[Biojava-l] Request for help!

Wed Jul 4 12:55:28 UTC 2007

In Perl it is easy enough to regex-replace s/\n\r/\n/g and s/\r//g  
though I'm not sure this wouldn't incur too much overhead in Java.

You can certainly detect the eol character(s) by line.indexOf('\r');  
if found and the preceding character is '\n' you have DOS/Win-style  
line endings, and otherwise if found it is Mac-style.

However, this all seems like a lot of trouble to go through if all  
that one would need to ask of people is to make sure that the file  
matches the native eol style of the platform, which is really trivial  
to achieve.

For example, to convert Win-style line endings to  Unix:

	$ perl -pi -e 's/\r//g;' <your-files-here>

and from Mac to Unix:

	$ perl -pi -e 's/\r/\n/g;' <your-files-here>

I have these and other simple conversions defined as aliases in  
my .profile, and don't really ever worry about writing lots of code  
to accommodate arbitrary line endings :-)

-hilmar

On Jul 4, 2007, at 4:06 AM, Richard Holland wrote:

> -----BEGIN PGP SIGNED MESSAGE-----
> Hash: SHA1
>
> Hi guys.
>
> I need help with a programming question!
>
> In Java, you can find out the line-end symbol that the JRE is using by
> calling:
>
>    System.getProperty("line.separator");
>
> On *nix this returns "\n", for instance.
>
> Our file parsers all rely on this to return the symbol to break  
> lines at
> when parsing files.
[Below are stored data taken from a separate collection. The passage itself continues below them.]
-- ==== Sys2Proof/Machine/Flags.lean ====
section
/-! DEFINITION. Flag computations: the add, subtract and logic patterns, the flag register views and
the condition codes (00_scope.md R8, 10_state.md R31 to R34, 41_arithmetic.md R200). -/

namespace Sys2Proof.Machine

/-- `ADD_n(a, b, cin)` (R8). -/
def addSized {w : Nat} (a b : BitVec w) (cin : Bool) : AluOut w :=
  let r := BitVec.ofNat w (a.toNat + b.toNat + cin.toNat)
  { value := r
    carry := decide (2 ^ w ≤ a.toNat + b.toNat + cin.toNat)
    overflow := a.msb == b.msb && r.msb != a.msb }

/-- `SUB_n(a, b, bin)` (R8); the carry is the borrow. -/
def subSized {w : Nat} (a b : BitVec w) (bin : Bool) : AluOut w :=
  let r := a - b - BitVec.ofNat w bin.toNat
  { value := r
    carry := decide (a.toNat < b.toNat + bin.toNat)
    overflow := a.msb != b.msb && r.msb != a.msb }

/-- `CarryIn()`: C when X is set, else 0 (R32, R200). PRESUMED, unsafe (log 12): the carry-chain
setting of X_EXTENDED_ARITH. -/
def Flags.carryIn (fl : Flags) : Bool := fl.x && fl.c

/-- `SetArith_n(r, c, v)` (R200): Z is sticky when X is set (R32; log 12). -/
def Flags.setArith {w : Nat} (fl : Flags) (o : AluOut w) : Flags :=
  { fl with
    n := o.value.msb
    z := o.value == 0#w && (!fl.x || fl.z)
    v := o.overflow
    c := o.carry }

/-- N and Z given, V and C cleared: the flags row `N=* Z=* V=0 C=0` (R260, R300). -/
def Flags.setNZ (fl : Flags) (n z : Bool) : Flags :=
  { fl with n := n, z := z, v := false, c := false }

/-- `SetLogic_n(r)` (R200). -/
def Flags.setLogic {w : Nat} (fl : Flags) (r : BitVec w) : Flags :=
  fl.setNZ r.msb (r == 0#w)

/-- The flags of a 64-bit product, with the V that the page defines (R219, R220). -/
def Flags.setProduct (fl : Flags) (p : BitVec 64) (v : Bool) : Flags :=
  { fl with n := p.msb, z := p == 0#64, v := v, c := false }

/-- `ReadFlags(32)`; CCR is its low half (R28, R29, R33). -/
def Flags.read (fl : Flags) : Word :=
  (0#21 ++ BitVec.ofBool fl.f ++ BitVec.ofBool fl.p ++ BitVec.ofBool fl.u ++ BitVec.ofBool fl.m
    ++ BitVec.ofBool fl.b ++ BitVec.ofBool fl.i ++ BitVec.ofBool fl.x ++ BitVec.ofBool fl.n
    ++ BitVec.ofBool fl.z ++ BitVec.ofBool fl.v ++ BitVec.ofBool fl.c : BitVec 32)

/-- `WriteFlags(v)`: M unchanged, X cleared (R33). -/
def Flags.write (fl : Flags) (v : Word) : Flags where
  f := v.getLsbD 10
  p := v.getLsbD 9
  u := v.getLsbD 8
  m := fl.m
  b := v.getLsbD 6
  i := v.getLsbD 5
  x := false
  n := v.getLsbD 3
  z := v.getLsbD 2
  v := v.getLsbD 1
  c := v.getLsbD 0

/-- SETF: the listed flags set; X is the list's X (R356). -/
def Flags.setList (fl : Flags) (l : FlagList) : Flags :=
  { fl with
    m := fl.m || l.m
    b := fl.b || l.b
    i := fl.i || l.i
    x := l.x
    n := fl.n || l.n
    z := fl.z || l.z
    v := fl.v || l.v
    c := fl.c || l.c }

/-- CLEARF: the listed flags cleared, and F, P, X always; M and U kept, the list's M bit ignored
(R352). -/
def Flags.clearList (fl : Flags) (l : FlagList) : Flags :=
  { fl with
    f := false
    p := false
    b := fl.b && !l.b
    i := fl.i && !l.i
    x := false
    n := fl.n && !l.n
    z := fl.z && !l.z
    v := fl.v && !l.v
    c := fl.c && !l.c }

/-- `cond(cc)`, Table 3-1 (R34). -/
def condHolds (q : Cond) (fl : Flags) : Bool :=
  match q with
  | .cc => !fl.c
  | .cs => fl.c
  | .ne => !fl.z
  | .eq => fl.z
  | .vc => !fl.v
  | .vs => fl.v
  | .pl => !fl.n
  | .mi => fl.n
  | .ls => fl.c || fl.z
  | .hi => !fl.c && !fl.z
  | .ge => (fl.n && fl.v) || (!fl.n && !fl.v)
  | .lt => (fl.n && !fl.v) || (!fl.n && fl.v)
  | .gt => (fl.n && fl.v && !fl.z) || (!fl.n && !fl.v && !fl.z)
  | .le => fl.z || (fl.n && !fl.v) || (!fl.n && fl.v)
  | .a => true
  | .wf => fl.p

end Sys2Proof.Machine
end

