/-- 20_memory.md R83, 70_reset_and_hazards.md R468: a store marks its bytes, and a marked byte of RAM
that is reached in the instruction word is refused. That an immediate operand and a branch's offset
word, which come from the same stream, are refused likewise is the model's reading (log 11). -/
def Obligations.FetchOfAStoredByteIsRefused : Prop :=
  (∀ (m : Size) (s t : State) (a b : Word) (v : BitVec m.bits), writeMem m s a v = .ok t →
    Within b a m.bytes → b.toNat ∈ t.stored) ∧
  (∀ s : State, s.pc.getLsbD 0 = false → FetchMeetsStored s s.pc 2 →
    step s = .refused .fetchOfStored) ∧
  (∀ (s : State) (m : Size) (d : GReg), FetchMeetsStored s s.npc0 m.bytes →
    let imm : MemOperand := .simple .immediate
    ∀ i ∈ [Instr.add m imm (regOf d), .sub m imm (regOf d), .cmp m imm (regOf d),
      .and m imm (regOf d), .or m imm (regOf d), .bound m imm (regOf d), .move m imm (regOf d),
      .test m imm, .bdap m .immediate (regOf d)],
    exec i s = .refused .fetchOfStored) ∧
  (∀ (s : State) (z : ZSize) (d : GReg), FetchMeetsStored s s.npc0 z.size.bytes →
    let imm : MemOperand := .simple .immediate
    ∀ i ∈ [Instr.addu z imm (regOf d), .adds z imm (regOf d), .subu z imm (regOf d),
      .subs z imm (regOf d), .cmpu z imm (regOf d), .cmps z imm (regOf d), .movu z imm (regOf d),
      .movs z imm (regOf d)],
    exec i s = .refused .fetchOfStored) ∧
  (∀ s : State, FetchMeetsStored s s.npc0 4 →
    let imm : MemOperand := .simple .immediate
    ∀ i ∈ [Instr.jump imm, .jsr imm, .jir imm, .jsrc imm, .jirc imm, .jbrc imm, .dip .immediate],
    exec i s = .refused .fetchOfStored) ∧
  (∀ (s : State) (pd : SpecialReg) (m : Size), specialSize pd = .ok m →
    FetchMeetsStored s s.npc0 m.bytes →
    exec (.moveSP (.simple .immediate) pd) s = .refused .fetchOfStored) ∧
  (∀ (s : State) (q : Cond), FetchMeetsStored s s.npc0 2 →
    exec (.bccW q) s = .refused .fetchOfStored)

/-! ### Flags -/

/-- 10_state.md R34: Table 3-1, code by code. -/
def Obligations.ConditionCodesFollowTheTable : Prop :=
  ∀ fl : Flags,
    condHolds (condOf 0#4) fl = !fl.c ∧ condHolds (condOf 1#4) fl = fl.c ∧
    condHolds (condOf 2#4) fl = !fl.z ∧ condHolds (condOf 3#4) fl = fl.z ∧
    condHolds (condOf 4#4) fl = !fl.v ∧ condHolds (condOf 5#4) fl = fl.v ∧
    condHolds (condOf 6#4) fl = !fl.n ∧ condHolds (condOf 7#4) fl = fl.n ∧
    condHolds (condOf 8#4) fl = (fl.c || fl.z) ∧
    condHolds (condOf 9#4) fl = (!fl.c && !fl.z) ∧
    condHolds (condOf 10#4) fl = (fl.n == fl.v) ∧
    condHolds (condOf 11#4) fl = (fl.n != fl.v) ∧
    condHolds (condOf 12#4) fl = (fl.n == fl.v && !fl.z) ∧
    condHolds (condOf 13#4) fl = (fl.z || fl.n != fl.v) ∧
    condHolds (condOf 14#4) fl = true ∧ condHolds (condOf 15#4) fl = fl.p

/-- R28, R29, R33: the flag register reads as the eleven flags at bits 10 to 0 and zero above; a
write sets each flag from its bit, leaves M and clears X. -/
def Obligations.FlagRegisterReadsAndWrites : Prop :=
  (∀ (s : State) (k : Nat), (s.special .dccr).getLsbD k =
    [s.flags.c, s.flags.v, s.flags.z, s.flags.n, s.flags.x, s.flags.i, s.flags.b, s.flags.m,
      s.flags.u, s.flags.p, s.flags.f].getD k false) ∧
  (∀ s : State, s.special .ccr = s.special .dccr) ∧
  (∀ (fl : Flags) (v : Word),
    fl.write v = ⟨v.getLsbD 10, v.getLsbD 9, v.getLsbD 8, fl.m, v.getLsbD 6, v.getLsbD 5, false,
      v.getLsbD 3, v.getLsbD 2, v.getLsbD 1, v.getLsbD 0⟩)

/-! ### Memory -/

/-- R71, R72: what a store of any size wrote is read back, its bytes lie in rising addresses from the
least significant, and every other byte is as before. -/
def Obligations.StoreThenLoadReturnsTheValue : Prop :=
  ∀ (m : Size) (s t : State) (a : Word) (v : BitVec m.bits), Memory.wf s.mem = true →
    writeMem m s a v = .ok t →
    readMem m t a = .ok v ∧
    (∀ j < m.bytes, t.byteAt (a + BitVec.ofNat 32 j) = v.extractLsb' (8 * j) 8) ∧
    (∀ b, ¬ Within b a m.bytes → t.byteAt b = s.byteAt b)

/-- R72, 60_exceptions.md R430: bytes are checked in rising order, and the first unmapped one is the
bus fault, for a read, for a write, and as a read for an operand in the instruction stream (R146). -/
def Obligations.FirstUnmappedByteFaults : Prop :=
  ∀ (m : Size) (s : State) (a : Word) (v : BitVec m.bits) (j : Nat), j < m.bytes →
    kindIn s.memMap (a + BitVec.ofNat 32 j).toNat = none →
    (Readable s a j →
      readMem m s a = .error (.fault (.busFault (a + BitVec.ofNat 32 j) .read))) ∧
    (Writable s a j →
      writeMem m s a v = .error (.fault (.busFault (a + BitVec.ofNat 32 j) .write))) ∧
    (Fetchable s a j →
      readStream m s a = .error (.fault (.busFault (a + BitVec.ofNat 32 j) .read)))

/-- The canonical form: two memories in it that read the same everywhere are the same data. -/
def Obligations.CanonicalMemoriesAreEqualWhenTheyReadEqual : Prop :=
  ∀ m n : Memory, Memory.wf m = true → Memory.wf n = true →
    (∀ a, Memory.read m a = Memory.read n a) → m = n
This usually works fine.
>
> BUT... on Windows machines, for certain files, it does not appear to
> work! I suspect that these text files were generated on a *nix machine
> then transferred by copying files across file systems using native  
> copy
> commands, or using binary FTP so that the system retained the *nix
> line-end symbols instead of replacing them for the local line-end
> symbols as it would have done if they were transferred in text mode  
> via
> FTP.
>
> I don't have access to a Windows machine I can test on, but I suspect
> that the fix is quite a simple one and boils down to replacing the
> System() call with something more intelligent.
>
> Is there any regex or similar thing we can use to spot _all_ kinds of
> line-end symbols in text files regardless of the platform the file was
> created on or the platform the parser is being run on?
>
> (For information, the only two users who have reported problems like
> this are both using Nexus files - I'm not sure what tool generated  
> them
> though. The Nexus parser uses the same rules as all the other  
> parsers in
> BioJava so I don't think there's anything specifically wrong with  
> it as
> opposed to say the GenBank or FASTA parsers.)
>
> cheers,
> Richard
>
> -----BEGIN PGP SIGNATURE-----
> Version: GnuPG v1.4.2.2 (GNU/Linux)
> Comment: Using GnuPG with Mozilla - http://enigmail.mozdev.org
>
> iD8DBQFGi1T74C5LeMEKA/QRAqoeAKCf311nLYPqysNfUVLMy28H0FBMTgCcDaVh
> 3ppr3WRdJcQgzIAJdUoIX0U=
> =Cboa
> -----END PGP SIGNATURE-----
> _______________________________________________
> Biojava-l mailing list  -  Biojava-l at lists.open-bio.org
> http://lists.open-bio.org/mailman/listinfo/biojava-l

-- 
===========================================================
: Hilmar Lapp  -:-  Durham, NC  -:-  hlapp at gmx dot net :
===========================================================